-- ==== Sys2Proof/Machine/Cardinality.lean ====
section
/-! DEFINITION. LLE, the cardinality estimator commands (`42_cardinality_observe.md`, `43_cardinality_estimates.md`). -/

namespace Sys2Proof.Machine

/-- `LL.OBS h`: the selected counter is raised to the rank, never lowered (R102). -/
def execLlObs (h : Word) (s : State) : Host.Outcome State Fault Refusal :=
  .next ((s.raiseBk (bucketIndex s.params h) (rank s.params h)).respond .ok 0#64)

/-- `LL.EST` (R111). -/
def execLlEst (s : State) : Host.Outcome State Fault Refusal :=
  .next (s.respond .ok (sat64 (estimate s.params s.buckets)))

/-- `LL.SEST` (R112). -/
def execLlSest (s : State) : Host.Outcome State Fault Refusal :=
  .next (s.respond .ok (sat64 (superEstimate s.params s.buckets)))

/-- `LL.HEST` (R113). -/
def execLlHest (s : State) : Host.Outcome State Fault Refusal :=
  .next (s.respond .ok (sat64 (hyperEstimate s.params s.buckets)))

/-- `LL.RDB j`: one counter (R103). -/
def execLlRdb (j : Word) (s : State) : Host.Outcome State Fault Refusal :=
  .next (s.respondIndexed (s.bkAt? j))

end Sys2Proof.Machine
end

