/-- R63: status codes 0, 1 and 2, never 3; `status` in bits 65:64 and `data` in bits 63:0 of the response word; and in
every state that meets the invariant an error response carries data 0. -/
def Obligations.ResponseWordFields : Prop :=
  RspStatus.code .ok = 0#2 ∧ RspStatus.code .illegalCmd = 1#2 ∧ RspStatus.code .badIndex = 2#2 ∧
  (∀ r : Response, r.word.extractLsb' 64 2 = r.status.code ∧ r.word.extractLsb' 0 64 = r.data ∧ r.status.code ≠ 3#2) ∧
  (∀ s : State, s.Inv → ∀ r ∈ s.rsp, r.status.code = 1#2 ∨ r.status.code = 2#2 → r.data = 0#64)

/-! ## Construction, parameters, reset -/

/-- R7: construction is total; `ConfigurationError` for every other pair of numbers, the reset state of that
configuration for a legal pair. -/
def Obligations.ConstructValidates : Prop :=
  (∀ bfM llB : Nat, (bfM = 256 ∨ bfM = 65536) → (∃ p ≤ 63, llB = 2 ^ p) →
    ∃ q : Params, q.bfM = bfM ∧ q.llB = llB ∧ construct bfM llB = .ok (State.resetOf q)) ∧
  (∀ bfM llB : Nat, ¬((bfM = 256 ∨ bfM = 65536) ∧ ∃ p ≤ 63, llB = 2 ^ p) →
    construct bfM llB = .error .configurationError)

/-- R8: the bias constant. -/
def Obligations.BiasConstant : Prop :=
  alpha 16 = 673 / 1000 ∧ alpha 32 = 697 / 1000 ∧ alpha 64 = 709 / 1000 ∧
  (∀ b : Nat, b ≠ 16 → b ≠ 32 → b ≠ 64 → alpha b = (7213 / 10000) / (1 + (1079 / 1000) / b)) ∧
  alpha 1 = 7213 / 20790 ∧ alpha 2 = 7213 / 15395 ∧ alpha 1024 = 3693056 / 5125395

/-- R25: the fields of `CONFIG`; it never changes, not even at reset; the four words the rule gives. -/
def Obligations.ConfigRegister : Prop :=
  (∀ p : Params,
    (configWord p).extractLsb' 0 5 = BitVec.ofNat 5 p.bfW ∧ (configWord p).extractLsb' 5 3 = BitVec.ofNat 3 p.bfK ∧
    (configWord p).extractLsb' 8 6 = BitVec.ofNat 6 p.llP.val ∧ (configWord p).extractLsb' 14 50 = 0#50 ∧
    ((p.bfM = 256 ∧ p.bfW = 8 ∧ p.bfK = 2) ∨ (p.bfM = 65536 ∧ p.bfW = 16 ∧ p.bfK = 4)) ∧ p.llB = 2 ^ p.llP.val) ∧
  (∀ s t : State, step s = .next t → t.params = s.params) ∧
  configWord { width := .w256, llP := 4 } = 0x448#64 ∧ configWord { width := .w65536, llP := 4 } = 0x490#64 ∧
  configWord { width := .w256, llP := 10 } = 0xA48#64 ∧ configWord { width := .w65536, llP := 10 } = 0xA90#64

/-- R26: the bits of `STATUS`; `ILL` becomes 1 exactly when an accepted word has a reserved opcode, `IDX` exactly when an
I-form operand is out of range; once 1 a flag stays 1 until reset, and reset clears both. `CSR.RD 1` shows the flags, and
no other command's result depends on them. -/
def Obligations.StatusFlagsAreSticky : Prop :=
  (∀ s : State, (statusWord s).getLsbD 0 = s.ill ∧ (statusWord s).getLsbD 1 = s.idx ∧
    ∀ i, 2 ≤ i → (statusWord s).getLsbD i = false) ∧
  (∀ (s t : State) (e : Edge) (es : List Edge), s.edges = e :: es → step s = .next t →
    (e.rst = true → t.ill = false ∧ t.idx = false) ∧
    (e.rst = false →
      (t.ill = true ↔ s.ill = true ∨ ∃ w, e.accepted? = some w ∧ ¬∃ i, decode w = .ok i) ∧
      (t.idx = true ↔ s.idx = true ∨ ∃ w, e.accepted? = some w ∧
        ((∃ a, decode w = .ok (.csrRd a) ∧ 2 ≤ a.toNat) ∨
         (∃ q, decode w = .ok (.bfRdw q) ∧ s.params.bfM / 64 ≤ q.toNat) ∨
         (∃ j, decode w = .ok (.llRdb j) ∧ s.params.llB ≤ j.toNat))))) ∧
  (∀ s : State, exec (.csrRd 1#64) s = .next { s with rsp := s.rsp ++ [{ status := .ok, data := statusWord s }] }) ∧
  (∀ (i : Instr) (s t : State) (x y : Bool), (∀ a, i ≠ .csrRd a) → exec i s = .next t →
    ∃ u, exec i { s with ill := x, idx := y } = .next u ∧ u.rsp = t.rsp ∧ u.bv = t.bv ∧ u.bk = t.bk)

/-- Every reset event gives the reset state `State.resetOf` of its configuration, and in that state everything is empty,
every flag 0 and the port idle, and `CONFIG` is the hardwired value: the table of `10_state.md` section 5. That `construct`
answers the same state is ConstructValidates. The clause `edges := es`, that the inputs still to come stay, is the model's
choice (log entry 15) and no rule of the spec. -/
def Obligations.ResetValues : Prop :=
  (∀ (s : State) (e : Edge) (es : List Edge), s.edges = e :: es → e.rst = true →
    step s = .next { State.resetOf s.params with edges := es }) ∧
  ∀ p : Params,
    (∀ i, (State.resetOf p).bvBit i = false) ∧ (∀ j, (State.resetOf p).bkCounter j = 0#7) ∧
    (State.resetOf p).ill = false ∧ (State.resetOf p).idx = false ∧
    (State.resetOf p).csr? 0#64 = some (configWord p) ∧ (∀ e, (State.resetOf p).rspValid e = false) ∧ (State.resetOf p).rsp = []

/-- A reset edge accepts and delivers nothing, abandons every response not yet delivered, and leaves the reset state of the
same configuration: `70_reset_and_hazards.md` section 1. The clause `edges := es`, that the inputs still to come stay, is the
model's choice (log entry 15) and no rule of the spec. -/
def Obligations.ResetEdge : Prop :=
  ∀ (s : State) (e : Edge) (es : List Edge), s.edges = e :: es → e.rst = true →
    e.accepted? = none ∧ s.delivered? e = none ∧
    step s = .next { params := s.params, bv := [], bk := [], ill := false, idx := false, rsp := [], edges := es }

/-! ## The step -/

/-- A step runs the decoded command: at an edge without reset at which `cmd_valid` = `cmd_ready` = 1, the machine does
what the command does, after the response that leaves at this edge is gone (R61(a)(b), log entries 3 and 12). -/
def Obligations.StepRunsAcceptedCommand : Prop :=
  ∀ (s : State) (e : Edge) (es : List Edge) (i : Instr), s.edges = e :: es → e.rst = false → e.cmdValid = true →
    e.cmdReady = true → decode (cmdWordOf e.cmdOp e.cmdData) = .ok i →
    step s = exec i { s with edges := es, rsp := if e.rspValid && e.rspReady then s.rsp.tail else s.rsp }

/-- An edge at which nothing is accepted and no reset happens changes the response port alone (R61(a)(b)); with no edge
left nothing changes (log entry 5). -/
def Obligations.StepWithoutAcceptance : Prop :=
  (∀ s : State, s.edges = [] → step s = .next s) ∧
  (∀ (s : State) (e : Edge) (es : List Edge), s.edges = e :: es → e.rst = false →
    (e.cmdValid = false ∨ e.cmdReady = false) →
    step s = .next { s with edges := es, rsp := if e.rspValid && e.rspReady then s.rsp.tail else s.rsp })

/-- R166: the step is total, whatever the state and the word. -/
def Obligations.EveryStepCompletes : Prop :=
  (∀ s : State, ∃ t, step s = .next t) ∧ (∀ (w : CmdWord) (s : State), ∃ t, runWord w s = .next t)

/-- R61(b): at an edge with `rsp_valid` = 1 the port shows the oldest response; it is delivered when `rsp_ready` = 1 too;
until then `rsp_status` and `rsp_data` do not change, whatever else happens at the edge (log entry 3). -/
def Obligations.OfferedResponseIsStable : Prop :=
  ∀ (s t : State) (e : Edge) (es : List Edge) (r : Response), s.edges = e :: es → e.rst = false →
    s.rsp.head? = some r → step s = .next t →
    (s.rspValid e = true → s.rspWord? e = some r.word) ∧
    ((s.rspValid e && e.rspReady) = true → s.delivered? e = some r ∧ ∃ more, t.rsp = s.rsp.tail ++ more) ∧
    ((s.rspValid e && e.rspReady) = false →
      s.delivered? e = none ∧ ∀ e', t.rspValid e' = true → t.rspWord? e' = some r.word)

/-- R61(c): along every run without reset, each accepted command has produced exactly one response, delivered or waiting. -/
def Obligations.OneResponsePerCommand : Prop :=
  ∀ (n : Nat) (s t : State), noReset (s.edges.take n) = true → after n s = some t →
    (deliveredBy n s).length + t.rsp.length = s.rsp.length + (acceptedWords (s.edges.take n)).length

/-- R61(d)(e) and R48: whatever the timing of the two ports, a run without reset delivers the responses, in order, and
leaves the state that the accepted words give when executed one at a time, each whole. -/
def Obligations.PortTimingChangesNoResult : Prop :=
  ∀ (n : Nat) (s t : State), noReset (s.edges.take n) = true → after n s = some t →
    ∃ u, runWords (acceptedWords (s.edges.take n)) s = .next u ∧ deliveredBy n s ++ t.rsp = u.rsp ∧
      t.params = u.params ∧ t.bv = u.bv ∧ t.bk = u.bk ∧ t.ill = u.ill ∧ t.idx = u.idx

/-- The invariant holds after construct (R31). -/
def Obligations.ResetMeetsInvariant : Prop :=
  (∀ p : Params, (State.resetOf p).Inv) ∧ State.reset.Inv

/-- Every step keeps the invariant: canonical arrays within their sizes (R22, R23), no counter above 64 - P (R102), no
error response with data (R63). -/
def Obligations.StepKeepsInvariant : Prop :=
  ∀ s t : State, s.Inv → step s = .next t → t.Inv

/-- R32: no step without reset clears a bit or lowers a counter; a reset lowers all of them to 0. -/
def Obligations.StateOnlyGrowsUntilReset : Prop :=
  ∀ (s t : State) (e : Edge) (es : List Edge), s.Inv → s.edges = e :: es → step s = .next t →
    (e.rst = false →
      (∀ i, s.bvBit i = true → t.bvBit i = true) ∧ (∀ j, (s.bkCounter j).toNat ≤ (t.bkCounter j).toNat)) ∧
    (e.rst = true → (∀ i, t.bvBit i = false) ∧ ∀ j, t.bkCounter j = 0#7)

/-! ## Exceptions -/

/-- R142: an accepted word with a reserved opcode sets `ILL` and responds `ILLEGAL_CMD, 0`, and does nothing else. -/
def Obligations.IllegalCommandEntry : Prop :=
  ∀ (w : CmdWord) (s : State), (¬∃ i, decode w = .ok i) →
    runWord w s = .next { s with ill := true, rsp := s.rsp ++ [{ status := .illegalCmd, data := 0#64 }] }

/-- R143: an out-of-range operand, compared as a whole unsigned number, sets `IDX` and responds `BAD_INDEX, 0`, and does
nothing else. -/
def Obligations.BadIndexEntry : Prop :=
  ∀ (s : State) (a : Word),
    (s.params.bfM / 64 ≤ a.toNat → exec (.bfRdw a) s =
      .next { s with idx := true, rsp := s.rsp ++ [{ status := .badIndex, data := 0#64 }] }) ∧
    (s.params.llB ≤ a.toNat → exec (.llRdb a) s =
      .next { s with idx := true, rsp := s.rsp ++ [{ status := .badIndex, data := 0#64 }] }) ∧
    (2 ≤ a.toNat → exec (.csrRd a) s =
      .next { s with idx := true, rsp := s.rsp ++ [{ status := .badIndex, data := 0#64 }] })

/-- R146: a command that ends with an error response sets its sticky flag and produces that response, "exactly this and
nothing more". -/
def Obligations.ErrorsChangeNothingElse : Prop :=
  ∀ (w : CmdWord) (s t : State) (r : Response), runWord w s = .next t → t.rsp = s.rsp ++ [r] → r.status ≠ .ok →
    t = { s with ill := true, rsp := s.rsp ++ [{ status := .illegalCmd, data := 0#64 }] } ∨
    t = { s with idx := true, rsp := s.rsp ++ [{ status := .badIndex, data := 0#64 }] }

/-- The nine commands that raise nothing, for any operand in any state (R140). -/
def Obligations.NineCommandsNeverRaise : Prop :=
  ∀ (i : Instr) (s : State), i.opcode.form ≠ .index →
    ∃ t v, exec i s = .next t ∧ t.rsp = s.rsp ++ [{ status := .ok, data := v }] ∧ t.ill = s.ill ∧ t.idx = s.idx

/-! ## The system command -/

/-- R130: `CSR.RD` answers `CONFIG` at 0 and `STATUS` at 1, reading clears nothing; every other address is `BadIndex`. -/
def Obligations.CsrRdReadsRegisters : Prop :=
  (∀ a : Word, encode (.csrRd a) = cmdWordOf 0x01#8 a) ∧
  ∀ s : State,
    exec (.csrRd 0#64) s = .next { s with rsp := s.rsp ++ [{ status := .ok, data := configWord s.params }] } ∧
    exec (.csrRd 1#64) s = .next { s with rsp := s.rsp ++ [{ status := .ok, data := statusWord s }] } ∧
    (∀ a : Word, 2 ≤ a.toNat → exec (.csrRd a) s =
      .next { s with idx := true, rsp := s.rsp ++ [{ status := .badIndex, data := 0#64 }] })

/-! ## BFC -/

/-- R90 and R91: the slices of the two widths, and that with `BF_M` = 256 `h[47:0]` influences nothing. -/
def Obligations.SubHashSlices : Prop :=
  (∀ (p : Params) (h : Word), p.width = .w256 →
    subHashes p h = [(h.extractLsb' 56 8).toNat, (h.extractLsb' 48 8).toNat]) ∧
  (∀ (p : Params) (h h' : Word), p.width = .w256 → h.extractLsb' 48 16 = h'.extractLsb' 48 16 →
    subHashes p h = subHashes p h') ∧
  (∀ (p : Params) (h : Word), p.width = .w65536 →
    subHashes p h = [(h.extractLsb' 48 16).toNat, (h.extractLsb' 32 16).toNat, (h.extractLsb' 16 16).toNat,
      (h.extractLsb' 0 16).toNat]) ∧
  (∀ p : Params, p.width = .w256 → subHashes p 0x123456789ABCDEF0#64 = [18, 52]) ∧
  (∀ p : Params, p.width = .w65536 → subHashes p 0x123456789ABCDEF0#64 = [4660, 22136, 39612, 57072])

/-- R92: k slices of w bits, most significant first, non-overlapping, each a valid bit index. -/
def Obligations.GeneralSlicing : Prop :=
  ∀ (p : Params) (h : Word), p.bfK * p.bfW ≤ 64 ∧ 2 ^ p.bfW = p.bfM ∧ (subHashes p h).length = p.bfK ∧
    ∀ (j : Nat) (hj : j < (subHashes p h).length),
      (subHashes p h)[j] = h.toNat / 2 ^ (64 - (j + 1) * p.bfW) % 2 ^ p.bfW ∧ (subHashes p h)[j] < p.bfM

/-- R93: `BF.OBS h` sets the bits `BV[s_j]` and keeps every other bit; nothing else changes; the response is `OK, 0`. The
corner cases: observing again changes no bit, h = 0 sets bit 0 only, h = 2^64 - 1 sets bit `BF_M` - 1 only; and the
example. -/
def Obligations.BfObsSetsSelectedBits : Prop :=
  (∀ h : Word, encode (.bfObs h) = cmdWordOf 0x10#8 h) ∧
  (∀ (h : Word) (s : State), ∃ bv,
    exec (.bfObs h) s = .next { s with bv := bv, rsp := s.rsp ++ [{ status := .ok, data := 0#64 }] } ∧
    (∀ i, ({ s with bv := bv } : State).bvBit i = (s.bvBit i || decide (i ∈ subHashes s.params h))) ∧
    (s.Inv → ∀ t, exec (.bfObs h) { s with bv := bv } = .next t → t.bv = bv)) ∧
  (∀ p : Params, (∀ i, i ∈ subHashes p 0#64 ↔ i = 0) ∧ ∀ i, i ∈ subHashes p (BitVec.allOnes 64) ↔ i = p.bfM - 1) ∧
  (∀ (s t : State), s.params.width = .w256 → (∀ i, s.bvBit i = false) →
    exec (.bfObs 0x123456789ABCDEF0#64) s = .next t → t.bvWord 0 = 0x0010000000040000#64)

/-- R94: `BF.CHK h` answers 1 iff all k bits are set, else 0, and writes nothing but its response; it answers 1 at every
later state of a run without reset once an h with the same slices has been observed; on an empty filter it answers 0. -/
def Obligations.BfChkTestsSelectedBits : Prop :=
  (∀ h : Word, encode (.bfChk h) = cmdWordOf 0x11#8 h) ∧
  (∀ (h : Word) (s : State),
    ((∀ i ∈ subHashes s.params h, s.bvBit i = true) →
      exec (.bfChk h) s = .next { s with rsp := s.rsp ++ [{ status := .ok, data := 1#64 }] }) ∧
    ((∃ i ∈ subHashes s.params h, s.bvBit i = false) →
      exec (.bfChk h) s = .next { s with rsp := s.rsp ++ [{ status := .ok, data := 0#64 }] }) ∧
    ((∀ i, s.bvBit i = false) →
      exec (.bfChk h) s = .next { s with rsp := s.rsp ++ [{ status := .ok, data := 0#64 }] })) ∧
  (∀ (h h' : Word) (s t u : State) (n : Nat), subHashes s.params h' = subHashes s.params h → exec (.bfObs h) s = .next t →
    noReset (t.edges.take n) = true → after n t = some u →
    exec (.bfChk h') u = .next { u with rsp := u.rsp ++ [{ status := .ok, data := 1#64 }] })

/-- R95: `BF.RDW q` answers word q in the layout of R41, or `BadIndex` where q >= `BF_M` / 64. -/
def Obligations.BfRdwReadsWord : Prop :=
  (∀ q : Word, encode (.bfRdw q) = cmdWordOf 0x12#8 q) ∧
  (∀ (q : Word) (s : State), q.toNat < s.params.bfM / 64 → ∃ v,
    exec (.bfRdw q) s = .next { s with rsp := s.rsp ++ [{ status := .ok, data := v }] } ∧
    ∀ b < 64, v.getLsbD b = s.bvBit (64 * q.toNat + b)) ∧
  (∀ (q : Word) (s : State), s.params.bfM / 64 ≤ q.toNat →
    exec (.bfRdw q) s = .next { s with idx := true, rsp := s.rsp ++ [{ status := .badIndex, data := 0#64 }] }) ∧
  (∀ p : Params, (p.width = .w256 → p.bfM / 64 = 4) ∧ (p.width = .w65536 → p.bfM / 64 = 1024))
┄┄┄┄┄┄┄┄┄┄┄┄┄┄┄┄┄┄┄┄
▸ PROBLEM DESCRIPTION: Beginning with the line that has "subHashes p h = [(h.extractLsb' 48" and ending with the line that has "(∀ p : Params, p.width = .w256", set down the lines above exactly and include no others.

▸ EXERCISE ANSWER:
    subHashes p h = [(h.extractLsb' 48 16).toNat, (h.extractLsb' 32 16).toNat, (h.extractLsb' 16 16).toNat,
      (h.extractLsb' 0 16).toNat]) ∧
  (∀ p : Params, p.width = .w256 → subHashes p 0x123456789ABCDEF0#64 = [18, 52]) ∧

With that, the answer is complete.